Battling growing competition and looking at costly upgrades, Northwest power agency is trying to right its ship.
Could dam breaching be a solution?

Lower Monumental Dam in a remote corner of SE Washington State is in need of new bridge crane equipment. The Bonneville Power Administration is one of a few self-funded federal agencies that operates like a private concern, but difficult market conditions are eroding the business model it's depended on for decades and threatening to upend its future.

In response, the agency is looking at cutting its fish and wildlife budget, among other measures. That could have an impact on the effort to recover salmon and steelhead runs protected under the Endangered Species Act. But some environmentalists say the agency could save money, improve its financial standing and help fish by walking away from costly future upgrades to the four lower Snake River dams.

The agency is also trying to shore up its finances by reducing its debt ratio and maintaining its credit rating while making needed investments to infrastructure, coming up with new products like reliable power for noncontract customers and better meeting the needs of customers.

Cheap renewable energy like wind and solar produced in California and the southwest, along with conservation and the low cost of abundant natural gas, have driven down the price of wholesale electricity and disrupted the market for surplus electricity.

The agency once counted on selling its surplus electricity to places like California for a nice profit, which it used to keep its own rates low. But with prices and demand both down, Bonneville has often been forced to sell its surplus electricity at a loss. It has also had to raise the rates it charges regional customers by about 30 percent in the past decade.
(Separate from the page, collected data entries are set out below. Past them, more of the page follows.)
-- ==== Sys2Proof/Machine/Xlat.lean ====
section
/-!
DEFINITION. Host accesses and their translation (R106 to R125): the walk of two stages as a machine of host reads, the TLBs and
walk caches, faults, records and holds, and the device's reads on a host port (R69, R108). An access ends in the list `fin` of the
translation unit, from which what started it goes on.
-/
namespace Sys2Proof.Machine

/-! ### Contexts' states (R63, R99) -/

/-- A context enters a state; CTX_STATE goes to its function unless a command of that function, or its reset, is the cause (R63). -/
def ctxTo (s : Sys) (c : Nat) (st : CtxSt) (post : Bool) : Sys :=
  match getCtx s c with
  | none => s
  | some x =>
    if x.st = st then s
    else
      let s := modCtx s c fun x => { x with st := st }
      if post then adminFn s x.hp x.fn { AEv.of 0xE2 with new := st.code, old := x.st.code, tag := c } else s

/-- The stall reasons of a context as bits: RING, CMD, DATA (Table 5.3). -/
def stallBits (x : Ctx) : Nat := b2n x.ringSt + 2 * b2n x.cmdSt + 4 * b2n x.dataSt

/-- A stall reason is added: an ACTIVE context enters STALLED (R87, R99, R120). -/
def stall (s : Sys) (c : Nat) (g : Ctx → Ctx) : Sys :=
  let s := modCtx s c g
  match getCtx s c with
  | some x => if x.st = .active then ctxTo s c .stalled true else s
  | none => s

/-- A context whose last stall reason has gone is ACTIVE again (R99). -/
def unstall (s : Sys) (c : Nat) (post : Bool) : Sys :=
  match getCtx s c with
  | some x => if x.st = .stalled ∧ stallBits x = 0 then ctxTo s c .active post else s
  | none => s

/-! ### Reads on a host port (R69) -/

/-- Outstanding reads a link allows by the tags enabled on it; 14-bit tags exist in flit mode only (R69, R71, Table 4.1). -/
def tagLimit (l : HLink) : Nat := if l.tagBits = 14 ∧ l.flit then 2048 else if 10 ≤ l.tagBits then 768 else 256

/-- The first free tag for a link from the next one on: the links of a port share the tags that both can carry (R69, R71). -/
def freeTag (h : HPort) (lim : Nat) : Option Nat :=
  ((List.range lim).map fun i => (h.nextTag + i) % lim).find? fun t => !(h.reads.any fun r => r.tag == t)

/-- A read may be driven: its link is up and its function a bus master (PRESUMED, log entry 146), and then the tag it takes, if one is
    free for its link (R69, R94). -/
def readTag (s : Sys) (hp : Nat) (e : ReadE) : Option Nat :=
  let l := getLink s hp e.link
  if (getFn s hp e.fn).bme && l.up then freeTag (getHp s hp) (tagLimit l) else none

/-- A read that holds a tag is driven onto the link. -/
def readGo (s : Sys) (hp : Nat) (e : ReadE) (tag : Nat) : Sys :=
  let s := modHp s hp fun h => { h with reads := h.reads ++ [{ e with tag := tag, at_ := frame s }],
                                        nextTag := (tag + 1) % tagLimit (getLink s hp e.link) }
  emit s (.read hp e.fn tag e.bus e.len (getLink s hp e.link).ro)

/-- A read is asked for: it goes out if a tag is free, else it waits (R69). -/
def readAsk (s : Sys) (hp : Nat) (e : ReadE) : Sys :=
  let wait := modHp s hp fun h => { h with rdWait := h.rdWait ++ [e] }
  if (getHp s hp).rdWait.any fun w => w.link == e.link && w.fn == e.fn then wait
  else match readTag s hp e with
    | some t => readGo s hp e t
    | none => wait

/-- The reads that serve accesses which are no more: those waiting are dropped, those out are orphaned and keep their tags
    (R66, R93). -/
def orphanReads (s : Sys) (which : Nat → Bool) : Sys :=
  { s with hps := s.hps.map fun h =>
      { h with rdWait := h.rdWait.filter fun e => !which e.acc,
               reads := h.reads.map fun e => if which e.acc then { e with orphan := true } else e } }

/-! ### Accesses in progress -/

/-- An access by number. -/
def getAcc (s : Sys) (id : Nat) : Option Acc := s.xl.accs.find? fun a => a.id == id

/-- An access replaced. -/
def putAcc (s : Sys) (a : Acc) : Sys :=
  { s with xl := { s.xl with accs := s.xl.accs.map fun x => if x.id == a.id then a else x } }

/-- An access ends: it leaves the list, its other reads are orphaned, and its end waits to be taken up. -/
def endAcc (s : Sys) (a : Acc) (e : AccEnd) : Sys :=
  let s := orphanReads s fun i => i == a.id
  { s with xl := { s.xl with accs := s.xl.accs.filter fun x => x.id != a.id, fin := s.xl.fin ++ [(a, e)] } }

/-- Accesses are given up (an abort): nothing follows from them. -/
def dropAccs (s : Sys) (which : Acc → Bool) : Sys :=
  let gone := (s.xl.accs.filter which).map fun a => a.id
  let s := orphanReads s fun i => gone.contains i
  { s with xl := { s.xl with accs := s.xl.accs.filter fun a => !which a, fin := s.xl.fin.filter fun e => !which e.1 } }

/-! ### Entries and checks (R107 to R109) -/

/-- The class of an access as a page sees it: read, write or atomic. -/
inductive PKind where
  | read | write | atomic
  deriving DecidableEq, Repr

/-- The page class of an access kind (R108). -/
def AccKind.page : AccKind → PKind
  | .fetch | .lread | .iread => .read
  | .cwrite | .lwrite | .iwrite => .write
  | .iatomic => .atomic

/-- A command-side access (FETCH, CWRITE). -/
def AccKind.cmd : AccKind → Bool | .fetch | .cwrite => true | _ => false

/-- An inbound access. -/
def AccKind.inb : AccKind → Bool | .iread | .iwrite | .iatomic => true | _ => false

/-- The code of an access kind (Table 5.8). -/
def AccKind.code : AccKind → Nat
  | .fetch => 0 | .cwrite => 1 | .lread => 2 | .lwrite => 3 | .iread => 4 | .iwrite => 5 | .iatomic => 6

/-- The code of a cause (Table 5.10). -/
def Cause.code : Cause → Nat
  | .notPresent => 1 | .permRead => 2 | .permWrite => 3 | .user => 4 | .supGuard => 5 | .aTrap => 6 | .dTrap => 7 | .rsvdBits => 8
  | .badLeaf => 9 | .addrRange => 10 | .walkDevice => 11 | .walkBus => 12 | .walkTimeout => 13 | .hostBus => 14 | .hostTimeout => 15

/-- The log2 of what a leaf maps at a level (R107). -/
def pageLog (level : Nat) : Nat := 39 - 9 * level

/-- Index of an address at a level. -/
def ptIdx (addr level : Nat) : Nat := bits addr (pageLog level) 9

/-- The ADDR field as an address. -/
def pteAddr (e : Nat) : Nat := bits e 12 40 * 4096

/-- The output address of a leaf. -/
def leafOut (e addr level : Nat) : Nat := pteAddr e / 2 ^ pageLog level * 2 ^ pageLog level + addr % 2 ^ pageLog level

/-- Check 4: the supervisor guard (R109). -/
def guardCheck (sup sug cmd : Bool) (e : Nat) : Option Cause :=
  if sup then (if e.testBit 4 && (cmd || !sug) then some .supGuard else none)
  else if e.testBit 4 then none else some .user

/-- Check 5: permissions. -/
def permCheck (k : PKind) (e : Nat) : Option Cause :=
  match k with
  | .read => if e.testBit 2 then none else some .permRead
  | .write => if e.testBit 3 then none else some .permWrite
  | .atomic => if !e.testBit 2 then some .permRead else if !e.testBit 3 then some .permWrite else none

/-- Check 6: A and D under AD_TRAP. -/
def adCheck (trap : Bool) (k : PKind) (e : Nat) : Option Cause :=
  if trap then
    (if !e.testBit 5 then some .aTrap else if k ≠ .read ∧ e.testBit 6 = false then some .dTrap else none)
  else none

/-- Checks 1 to 3 of R108, for an entry of a level; `s2` for stage 2, whose leaves reserve U. -/
def formCheck (s2 : Bool) (level e : Nat) : Option Cause :=
  let leaf := e.testBit 1
  if e.testBit 0 = false then some .notPresent
  else if bits e 52 12 ≠ 0 ∨ bits e 7 5 ≠ 0 ∨ (leaf ∧ s2 ∧ e.testBit 4) ∨
          (leaf ∧ (level = 1 ∨ level = 2) ∧ pteAddr e % 2 ^ pageLog level ≠ 0) then some .rsvdBits
  else if (leaf ∧ level = 0) ∨ (leaf = false ∧ 3 ≤ level) then some .badLeaf
  else none

/-- The protection domain of a context. -/
def pdOf (s : Sys) (c : Nat) : Option Pd := (getCtx s c).bind fun x => tget s.xl.pds x.pd

/-- The PDID of a context. -/
def pdidOf (s : Sys) (c : Nat) : Nat := ((getCtx s c).map (·.pd)).getD 0

/-- Checks 4 to 6 against the leaf of stage 1. -/
def leafCheck1 (s : Sys) (c : Nat) (k : AccKind) (e : Nat) : Option Cause :=
  let sup := ((getCtx s c).map (·.sup)).getD false
  let pd := pdOf s c
  (guardCheck sup ((pd.map (·.sug)).getD false) k.cmd e).or
    ((permCheck k.page e).or (adCheck ((pd.map (·.adTrap)).getD false) k.page e))

/-- Checks 5 and 6 against the leaf of stage 2. -/
def leafCheck2 (s : Sys) (hp fn : Nat) (k : PKind) (e : Nat) : Option Cause :=
  (permCheck k e).or (adCheck (getFn s hp fn).s2Ad k e)

/-! ### TLBs and walk caches (R111, R112, R125) -/

/-- An entry installed at an epoch is too old under XLAT_AGE (R125). -/
def aged (s : Sys) (ep : Nat) : Bool := s.xl.age != 0 && decide (ep + s.xl.age ≤ epoch s)

/-- A combined entry maps an address of a PD. -/
def TlbE.maps (e : TlbE) (pd va : Nat) : Bool := e.pd == pd && va / 2 ^ e.size == e.page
Those customers are locked into long-term contracts and are now paying well above the market price. For instance, Bonneville sells its power for roughly $36 a megawatt. On the spot market, which fluctuates constantly, the price is often around $20 a megawatt, or even lower.

Contract cliff

Agency officials such as BPA administrator Elliot Mainzer are diligently seeking ways to right the ship, particularly prior to the expiration of those contracts held by small and large utilities in the Pacific Northwest. Utilities managers are naturally eyeing the cheaper prices elsewhere. Most of the contracts expire in 2028, but negotiations for renewal are expected to heat up in the next three to four years.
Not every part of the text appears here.